- PROVIDED INFORMATION -
Segment Open

/-- A scrub read of one channel returns; with the last, the scrub moves to its next line. -/
def execScrubReadDone (t : Stack) (ch : Fin 8) (ecc : Ecc) (s : State) (mir : Ecc := .clean) : Out :=
  onDev (fun d =>
    let x := d.stk t.val
    if !x.scrubbing.testBit ch.val then d
    else
      let l := scrubLine t.val ch.val x.scrubAt
      let hasOver := x.overtaken.testBit ch.val
      let left := x.scrubbing - 2 ^ ch.val
      let d := d.setStk t.val { x with scrubbing := left, scrubAt := if left = 0 then (x.scrubAt + 1) % chLines else x.scrubAt }
      if Set.has d.poisoned l then d
      else
        match ecc with
        | .clean => d
        | .corrected sy => d.countCe l sy.val
        | .uncorrectable => if hasOver then d else d.scrubUe l mir
        | .beyond => if hasOver then d else d.beyondEcc l (fun d => d.scrubUe l mir)) s

/-! ### Refresh and temperature (R266, R267) -/

/-- A refresh falls due: it is issued with empty queues, with those postponed before it, one bank at a time; postponed while requests
are queued and REFPOST allows; otherwise issued at once. -/
def execRefreshDue (q : Quad) (n : Fin 40) (s : State) : Out :=
  onDev (fun d =>
    let k := mcKey q.val n.val
    let c := d.mc k
    let now := d.now (mcClk q.val)
    let c' := { c with postponed := c.postponed + 1 }
    if d.stkState (5 * q.val + n.val / 8) ≠ 2 then d
    else if c.reads.isEmpty ∧ c.writes.isEmpty then d.setMc k (c'.idleRefresh now)
    else if c.postponed < d.get (.mc q n) fMC_CFG_REFPOST 0 then d.setMc k c'
    else d.setMc k (c'.startRefresh now)) s

/-- Above 85 °C: the refresh interval halves and data cycles are limited, which changes times only. -/
def execStackTempHigh (t : Stack) (s : State) : Out :=
  onDev (fun d => d.setStk t.val { d.stk t.val with hot := true }) s
def execStackTempNormal (t : Stack) (s : State) : Out :=
  onDev (fun d => d.setStk t.val { d.stk t.val with hot := false }) s

/-! ### Training (R271, R272) -/

/-- The requests a stack keeps waiting complete as in FAILED: reads with poison, writes discarded. -/
def Dev.failWaiting (d : Dev) (t : Nat) : Dev :=
  (List.range 8).foldl (fun d ch =>
    let k := mcKey (t / 5) (8 * (t % 5) + ch)
    let c := d.mc k
    let d := d.setMc k { c with reads := [], writes := [], waitR := [], waitW := [], inflight := [] }
    (c.inflight.map (·.1) ++ c.reads ++ c.waitR).foldl (fun d l => d.memReturn l (poisonBytes l) true) d) d

def Dev.trainFail (d : Dev) (t mask : Nat) : Dev :=
  ((d.set (pStk t) fSTK_STAT_STATE 0 4).raise (pStk t) 0 mask).failWaiting t

/-- The requests that waited at the home are released in arrival order (R271). -/
def Dev.releaseWaiting (d : Dev) (t : Nat) : Dev :=
  (List.range 8).foldl (fun d ch =>
    let k := mcKey (t / 5) (8 * (t % 5) + ch)
    let c := d.mc k
    d.setMc k { c with reads := c.reads ++ c.waitR, writes := c.writes ++ c.waitW, waitR := [], waitW := [] }) d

Segment Closed

- DIRECTIONS -
When a line in the material contains the string "waitR", copy that line.

- ANSWER AREA -
    let d := d.setMc k { c with reads := [], writes := [], waitR := [], waitW := [], inflight := [] }
    (c.inflight.map (·.1) ++ c.reads ++ c.waitR).foldl (fun d l => d.memReturn l (poisonBytes l) true) d) d
    d.setMc k { c with reads := c.reads ++ c.waitR, writes := c.writes ++ c.waitW, waitR := [], waitW := [] }) d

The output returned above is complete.